Collected data entries:
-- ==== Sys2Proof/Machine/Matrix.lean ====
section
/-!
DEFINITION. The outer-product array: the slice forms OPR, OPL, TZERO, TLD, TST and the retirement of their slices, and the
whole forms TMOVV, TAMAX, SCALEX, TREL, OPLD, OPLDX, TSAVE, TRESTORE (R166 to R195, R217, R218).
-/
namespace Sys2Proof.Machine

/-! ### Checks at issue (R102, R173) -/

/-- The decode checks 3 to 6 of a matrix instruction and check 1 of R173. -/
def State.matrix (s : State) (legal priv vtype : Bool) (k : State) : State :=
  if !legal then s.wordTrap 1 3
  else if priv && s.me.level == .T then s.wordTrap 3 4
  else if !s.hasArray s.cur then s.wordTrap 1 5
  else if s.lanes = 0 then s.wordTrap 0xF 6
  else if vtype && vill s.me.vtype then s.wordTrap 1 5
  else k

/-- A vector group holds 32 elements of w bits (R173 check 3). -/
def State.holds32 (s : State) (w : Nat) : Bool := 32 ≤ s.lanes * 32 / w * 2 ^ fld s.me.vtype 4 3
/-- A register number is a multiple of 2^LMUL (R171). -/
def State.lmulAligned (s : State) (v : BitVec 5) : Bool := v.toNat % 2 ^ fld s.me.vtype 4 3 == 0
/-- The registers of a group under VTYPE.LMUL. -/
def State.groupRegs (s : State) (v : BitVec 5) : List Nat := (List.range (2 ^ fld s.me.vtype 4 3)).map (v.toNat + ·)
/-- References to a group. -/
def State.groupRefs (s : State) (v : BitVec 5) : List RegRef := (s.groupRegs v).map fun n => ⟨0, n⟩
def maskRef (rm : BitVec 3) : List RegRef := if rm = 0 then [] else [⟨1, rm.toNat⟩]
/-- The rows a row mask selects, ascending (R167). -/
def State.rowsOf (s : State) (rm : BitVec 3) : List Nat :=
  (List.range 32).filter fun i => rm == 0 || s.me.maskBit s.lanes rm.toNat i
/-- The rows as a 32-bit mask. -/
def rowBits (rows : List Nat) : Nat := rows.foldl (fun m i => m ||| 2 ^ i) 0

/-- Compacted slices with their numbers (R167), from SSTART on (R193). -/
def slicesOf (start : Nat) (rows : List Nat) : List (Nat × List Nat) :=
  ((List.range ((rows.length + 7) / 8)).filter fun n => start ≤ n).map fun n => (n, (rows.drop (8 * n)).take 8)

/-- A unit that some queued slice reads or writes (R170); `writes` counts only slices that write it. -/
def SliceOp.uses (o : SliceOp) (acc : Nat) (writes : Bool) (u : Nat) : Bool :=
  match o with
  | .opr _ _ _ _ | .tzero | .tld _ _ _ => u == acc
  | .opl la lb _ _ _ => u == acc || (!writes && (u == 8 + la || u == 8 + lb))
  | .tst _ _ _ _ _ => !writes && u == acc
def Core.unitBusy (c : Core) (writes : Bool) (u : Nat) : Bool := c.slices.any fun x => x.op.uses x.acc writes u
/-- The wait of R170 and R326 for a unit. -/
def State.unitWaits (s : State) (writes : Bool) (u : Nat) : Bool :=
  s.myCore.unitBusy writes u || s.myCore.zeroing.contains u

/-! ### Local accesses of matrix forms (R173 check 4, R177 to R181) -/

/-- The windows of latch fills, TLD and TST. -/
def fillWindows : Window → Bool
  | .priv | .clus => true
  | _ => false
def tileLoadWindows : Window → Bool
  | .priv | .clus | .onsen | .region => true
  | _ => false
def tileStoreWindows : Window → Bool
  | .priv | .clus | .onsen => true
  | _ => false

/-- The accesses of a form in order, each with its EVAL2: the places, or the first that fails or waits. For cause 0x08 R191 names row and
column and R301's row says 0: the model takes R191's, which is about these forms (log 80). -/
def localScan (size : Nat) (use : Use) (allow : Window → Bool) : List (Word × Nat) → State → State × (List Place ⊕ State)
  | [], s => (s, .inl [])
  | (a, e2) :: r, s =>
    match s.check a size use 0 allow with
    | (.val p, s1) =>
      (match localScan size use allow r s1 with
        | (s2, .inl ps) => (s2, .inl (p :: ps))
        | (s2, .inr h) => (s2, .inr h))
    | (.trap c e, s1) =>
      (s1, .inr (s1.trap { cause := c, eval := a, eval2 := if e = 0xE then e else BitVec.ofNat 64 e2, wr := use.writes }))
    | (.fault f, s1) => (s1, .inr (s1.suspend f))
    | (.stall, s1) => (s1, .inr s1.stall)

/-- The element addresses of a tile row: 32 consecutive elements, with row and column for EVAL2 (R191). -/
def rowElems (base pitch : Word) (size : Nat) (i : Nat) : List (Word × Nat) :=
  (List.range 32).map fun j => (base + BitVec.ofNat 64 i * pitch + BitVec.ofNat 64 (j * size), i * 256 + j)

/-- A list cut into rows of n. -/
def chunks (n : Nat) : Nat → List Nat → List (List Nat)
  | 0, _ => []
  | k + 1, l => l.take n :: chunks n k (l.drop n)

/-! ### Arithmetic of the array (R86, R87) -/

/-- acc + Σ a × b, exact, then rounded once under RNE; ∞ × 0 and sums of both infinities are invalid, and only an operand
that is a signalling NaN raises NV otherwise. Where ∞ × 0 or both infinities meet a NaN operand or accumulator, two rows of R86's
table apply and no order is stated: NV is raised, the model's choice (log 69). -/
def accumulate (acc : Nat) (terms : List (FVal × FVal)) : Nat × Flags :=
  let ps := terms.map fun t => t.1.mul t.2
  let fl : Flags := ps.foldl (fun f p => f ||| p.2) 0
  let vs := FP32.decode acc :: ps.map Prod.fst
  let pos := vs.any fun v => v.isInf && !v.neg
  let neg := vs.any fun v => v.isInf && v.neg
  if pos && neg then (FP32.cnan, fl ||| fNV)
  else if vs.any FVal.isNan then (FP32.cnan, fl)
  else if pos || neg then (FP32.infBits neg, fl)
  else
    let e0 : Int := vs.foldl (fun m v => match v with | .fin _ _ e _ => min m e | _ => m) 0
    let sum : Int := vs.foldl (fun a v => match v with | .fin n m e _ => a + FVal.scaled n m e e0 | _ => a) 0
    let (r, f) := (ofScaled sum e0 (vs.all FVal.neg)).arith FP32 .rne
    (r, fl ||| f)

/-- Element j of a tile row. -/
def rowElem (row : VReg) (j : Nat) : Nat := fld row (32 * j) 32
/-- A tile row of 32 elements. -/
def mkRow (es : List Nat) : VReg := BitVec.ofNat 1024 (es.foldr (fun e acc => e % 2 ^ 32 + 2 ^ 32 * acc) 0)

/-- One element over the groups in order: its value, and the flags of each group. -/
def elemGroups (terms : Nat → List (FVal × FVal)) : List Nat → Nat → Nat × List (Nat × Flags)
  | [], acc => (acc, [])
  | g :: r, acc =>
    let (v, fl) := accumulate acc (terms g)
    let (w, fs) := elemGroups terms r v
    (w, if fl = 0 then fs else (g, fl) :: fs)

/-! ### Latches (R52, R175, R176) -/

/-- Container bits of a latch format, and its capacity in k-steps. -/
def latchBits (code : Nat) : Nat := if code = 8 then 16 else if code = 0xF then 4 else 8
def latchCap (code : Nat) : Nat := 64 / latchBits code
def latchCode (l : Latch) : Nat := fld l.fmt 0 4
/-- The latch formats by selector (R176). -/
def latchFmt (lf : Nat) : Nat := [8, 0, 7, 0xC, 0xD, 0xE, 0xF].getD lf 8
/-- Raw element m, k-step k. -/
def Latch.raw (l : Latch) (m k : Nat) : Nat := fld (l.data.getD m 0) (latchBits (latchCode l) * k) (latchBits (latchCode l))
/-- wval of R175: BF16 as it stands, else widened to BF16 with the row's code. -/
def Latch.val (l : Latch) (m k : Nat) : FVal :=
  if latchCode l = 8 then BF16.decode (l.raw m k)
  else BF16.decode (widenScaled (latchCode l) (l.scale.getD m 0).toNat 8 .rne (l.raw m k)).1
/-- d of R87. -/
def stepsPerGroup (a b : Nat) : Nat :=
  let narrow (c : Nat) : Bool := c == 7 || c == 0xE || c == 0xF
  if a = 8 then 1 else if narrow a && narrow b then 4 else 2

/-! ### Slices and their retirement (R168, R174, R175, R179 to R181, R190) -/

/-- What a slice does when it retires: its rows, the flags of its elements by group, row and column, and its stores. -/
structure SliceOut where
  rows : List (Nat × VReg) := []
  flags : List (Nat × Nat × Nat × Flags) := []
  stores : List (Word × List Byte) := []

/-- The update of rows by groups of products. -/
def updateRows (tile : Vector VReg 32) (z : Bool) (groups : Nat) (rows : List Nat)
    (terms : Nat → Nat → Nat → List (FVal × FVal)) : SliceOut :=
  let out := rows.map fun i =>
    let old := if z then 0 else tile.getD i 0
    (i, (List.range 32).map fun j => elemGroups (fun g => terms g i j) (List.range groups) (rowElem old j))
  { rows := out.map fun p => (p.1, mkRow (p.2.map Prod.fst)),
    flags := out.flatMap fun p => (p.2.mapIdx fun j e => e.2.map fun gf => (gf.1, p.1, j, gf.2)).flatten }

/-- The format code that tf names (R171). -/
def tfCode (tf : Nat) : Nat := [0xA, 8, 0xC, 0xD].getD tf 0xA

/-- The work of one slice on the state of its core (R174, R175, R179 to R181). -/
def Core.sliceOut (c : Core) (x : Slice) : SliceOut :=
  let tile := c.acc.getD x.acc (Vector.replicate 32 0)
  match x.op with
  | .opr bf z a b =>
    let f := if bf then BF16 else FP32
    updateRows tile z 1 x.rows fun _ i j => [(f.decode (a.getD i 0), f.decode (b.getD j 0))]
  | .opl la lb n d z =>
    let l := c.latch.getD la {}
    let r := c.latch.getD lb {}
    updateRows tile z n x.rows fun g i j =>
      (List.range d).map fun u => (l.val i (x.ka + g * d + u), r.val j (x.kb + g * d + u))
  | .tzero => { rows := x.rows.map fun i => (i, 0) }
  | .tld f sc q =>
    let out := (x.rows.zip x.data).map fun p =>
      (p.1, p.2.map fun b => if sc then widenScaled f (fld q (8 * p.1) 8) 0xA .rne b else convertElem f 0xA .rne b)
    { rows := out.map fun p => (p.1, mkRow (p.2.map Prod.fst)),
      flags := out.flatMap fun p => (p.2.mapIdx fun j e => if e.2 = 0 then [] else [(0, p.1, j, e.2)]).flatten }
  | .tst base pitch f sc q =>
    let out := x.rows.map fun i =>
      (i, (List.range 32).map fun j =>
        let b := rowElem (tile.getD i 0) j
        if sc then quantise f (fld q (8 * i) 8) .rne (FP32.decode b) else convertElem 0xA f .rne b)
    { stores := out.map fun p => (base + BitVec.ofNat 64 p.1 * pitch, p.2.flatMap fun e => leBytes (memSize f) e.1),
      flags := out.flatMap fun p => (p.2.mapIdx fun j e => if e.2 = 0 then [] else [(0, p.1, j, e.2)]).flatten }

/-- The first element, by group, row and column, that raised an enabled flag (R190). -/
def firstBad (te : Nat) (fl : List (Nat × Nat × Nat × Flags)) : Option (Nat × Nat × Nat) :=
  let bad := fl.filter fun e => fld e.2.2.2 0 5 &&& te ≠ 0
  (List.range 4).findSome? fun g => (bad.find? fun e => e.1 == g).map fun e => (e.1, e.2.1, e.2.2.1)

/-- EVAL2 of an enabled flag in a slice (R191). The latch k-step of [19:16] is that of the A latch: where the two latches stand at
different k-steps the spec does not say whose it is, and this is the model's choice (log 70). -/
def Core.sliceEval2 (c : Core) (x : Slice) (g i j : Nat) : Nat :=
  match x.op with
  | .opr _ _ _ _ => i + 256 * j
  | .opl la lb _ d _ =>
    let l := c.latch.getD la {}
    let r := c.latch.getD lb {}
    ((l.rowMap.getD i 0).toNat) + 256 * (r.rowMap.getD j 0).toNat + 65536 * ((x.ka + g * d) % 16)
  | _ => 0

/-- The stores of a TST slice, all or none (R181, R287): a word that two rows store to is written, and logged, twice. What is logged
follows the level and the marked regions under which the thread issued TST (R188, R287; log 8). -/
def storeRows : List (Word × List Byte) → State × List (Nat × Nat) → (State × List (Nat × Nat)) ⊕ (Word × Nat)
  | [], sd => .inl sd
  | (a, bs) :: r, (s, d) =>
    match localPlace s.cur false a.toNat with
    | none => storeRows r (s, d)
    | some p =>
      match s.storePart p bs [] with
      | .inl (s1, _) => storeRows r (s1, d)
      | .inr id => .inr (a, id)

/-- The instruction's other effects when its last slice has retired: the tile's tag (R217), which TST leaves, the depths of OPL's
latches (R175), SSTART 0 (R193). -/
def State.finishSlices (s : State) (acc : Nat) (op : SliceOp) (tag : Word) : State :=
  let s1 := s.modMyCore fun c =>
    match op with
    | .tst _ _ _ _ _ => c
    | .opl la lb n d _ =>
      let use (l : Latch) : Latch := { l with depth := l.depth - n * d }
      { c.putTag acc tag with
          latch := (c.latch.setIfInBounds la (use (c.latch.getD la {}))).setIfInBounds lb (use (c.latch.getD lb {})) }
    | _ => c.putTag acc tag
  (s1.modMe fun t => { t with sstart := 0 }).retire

* * *

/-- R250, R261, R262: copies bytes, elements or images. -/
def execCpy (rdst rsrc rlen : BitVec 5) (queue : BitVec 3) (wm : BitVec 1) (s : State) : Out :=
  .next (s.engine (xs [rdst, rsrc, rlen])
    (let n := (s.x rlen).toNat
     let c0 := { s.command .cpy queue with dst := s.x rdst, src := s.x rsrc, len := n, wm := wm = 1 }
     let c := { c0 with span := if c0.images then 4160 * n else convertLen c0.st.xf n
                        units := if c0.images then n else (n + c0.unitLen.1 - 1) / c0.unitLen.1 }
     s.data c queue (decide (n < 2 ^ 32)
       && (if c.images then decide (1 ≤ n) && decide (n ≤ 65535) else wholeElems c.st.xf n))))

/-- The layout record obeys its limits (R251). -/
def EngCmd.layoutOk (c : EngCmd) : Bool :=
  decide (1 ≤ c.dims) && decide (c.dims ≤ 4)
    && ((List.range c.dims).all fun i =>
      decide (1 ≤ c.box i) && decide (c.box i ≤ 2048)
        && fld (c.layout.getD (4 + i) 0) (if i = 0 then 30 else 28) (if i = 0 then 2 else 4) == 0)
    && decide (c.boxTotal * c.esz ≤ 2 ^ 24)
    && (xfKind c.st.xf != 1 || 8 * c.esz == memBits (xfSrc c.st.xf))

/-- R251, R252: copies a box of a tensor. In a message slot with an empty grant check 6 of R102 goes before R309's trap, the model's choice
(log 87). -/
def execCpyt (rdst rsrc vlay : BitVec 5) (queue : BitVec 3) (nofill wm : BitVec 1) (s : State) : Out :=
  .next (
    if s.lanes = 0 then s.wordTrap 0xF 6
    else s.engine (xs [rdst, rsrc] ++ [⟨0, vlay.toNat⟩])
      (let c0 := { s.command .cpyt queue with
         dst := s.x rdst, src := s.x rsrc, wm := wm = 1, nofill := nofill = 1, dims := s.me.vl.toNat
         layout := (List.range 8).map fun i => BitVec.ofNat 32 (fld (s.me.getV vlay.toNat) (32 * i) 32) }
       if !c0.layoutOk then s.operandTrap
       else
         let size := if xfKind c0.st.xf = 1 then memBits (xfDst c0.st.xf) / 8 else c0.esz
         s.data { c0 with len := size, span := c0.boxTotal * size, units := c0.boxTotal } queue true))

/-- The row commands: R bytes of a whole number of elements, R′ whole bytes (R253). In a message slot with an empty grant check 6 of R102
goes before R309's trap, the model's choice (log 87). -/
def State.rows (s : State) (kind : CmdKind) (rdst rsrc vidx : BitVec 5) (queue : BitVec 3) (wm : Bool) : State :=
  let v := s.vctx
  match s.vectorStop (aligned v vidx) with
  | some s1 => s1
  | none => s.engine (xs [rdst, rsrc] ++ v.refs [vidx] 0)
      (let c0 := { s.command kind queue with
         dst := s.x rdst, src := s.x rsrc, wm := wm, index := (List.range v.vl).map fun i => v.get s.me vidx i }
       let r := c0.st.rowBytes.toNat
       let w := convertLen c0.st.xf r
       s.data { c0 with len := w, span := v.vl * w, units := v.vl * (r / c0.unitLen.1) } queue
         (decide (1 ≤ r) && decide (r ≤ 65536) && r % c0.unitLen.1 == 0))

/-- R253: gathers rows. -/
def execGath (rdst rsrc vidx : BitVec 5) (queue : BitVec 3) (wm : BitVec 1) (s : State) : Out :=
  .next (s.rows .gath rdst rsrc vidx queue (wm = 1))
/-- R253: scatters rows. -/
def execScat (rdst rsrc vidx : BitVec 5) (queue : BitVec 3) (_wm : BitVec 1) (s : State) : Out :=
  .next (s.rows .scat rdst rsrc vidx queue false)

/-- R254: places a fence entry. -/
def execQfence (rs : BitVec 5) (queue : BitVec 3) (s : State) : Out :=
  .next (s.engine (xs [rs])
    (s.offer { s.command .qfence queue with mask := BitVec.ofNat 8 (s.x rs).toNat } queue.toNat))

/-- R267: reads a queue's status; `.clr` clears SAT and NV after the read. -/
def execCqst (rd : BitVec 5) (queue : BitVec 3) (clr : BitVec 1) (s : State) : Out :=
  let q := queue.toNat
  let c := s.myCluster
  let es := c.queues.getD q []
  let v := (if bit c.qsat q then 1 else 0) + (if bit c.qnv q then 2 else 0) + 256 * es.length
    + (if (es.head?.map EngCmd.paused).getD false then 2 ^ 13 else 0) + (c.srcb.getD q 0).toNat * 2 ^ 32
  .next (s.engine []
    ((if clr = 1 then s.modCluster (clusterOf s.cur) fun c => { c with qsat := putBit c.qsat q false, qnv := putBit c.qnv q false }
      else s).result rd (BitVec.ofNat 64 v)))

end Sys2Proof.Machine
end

**Aim of the exercise:** A verbatim transcription is needed of the lines above, starting at the line with "-- ==== Sys2Proof/Machine/Matrix.lean" and ending at the line with "else if !s.hasArray", both included, and of nothing else.

**Solution to the exercise:**
-- ==== Sys2Proof/Machine/Matrix.lean ====
section
/-!
DEFINITION. The outer-product array: the slice forms OPR, OPL, TZERO, TLD, TST and the retirement of their slices, and the
whole forms TMOVV, TAMAX, SCALEX, TREL, OPLD, OPLDX, TSAVE, TRESTORE (R166 to R195, R217, R218).
-/
namespace Sys2Proof.Machine

/-! ### Checks at issue (R102, R173) -/

/-- The decode checks 3 to 6 of a matrix instruction and check 1 of R173. -/
def State.matrix (s : State) (legal priv vtype : Bool) (k : State) : State :=
  if !legal then s.wordTrap 1 3
  else if priv && s.me.level == .T then s.wordTrap 3 4
  else if !s.hasArray s.cur then s.wordTrap 1 5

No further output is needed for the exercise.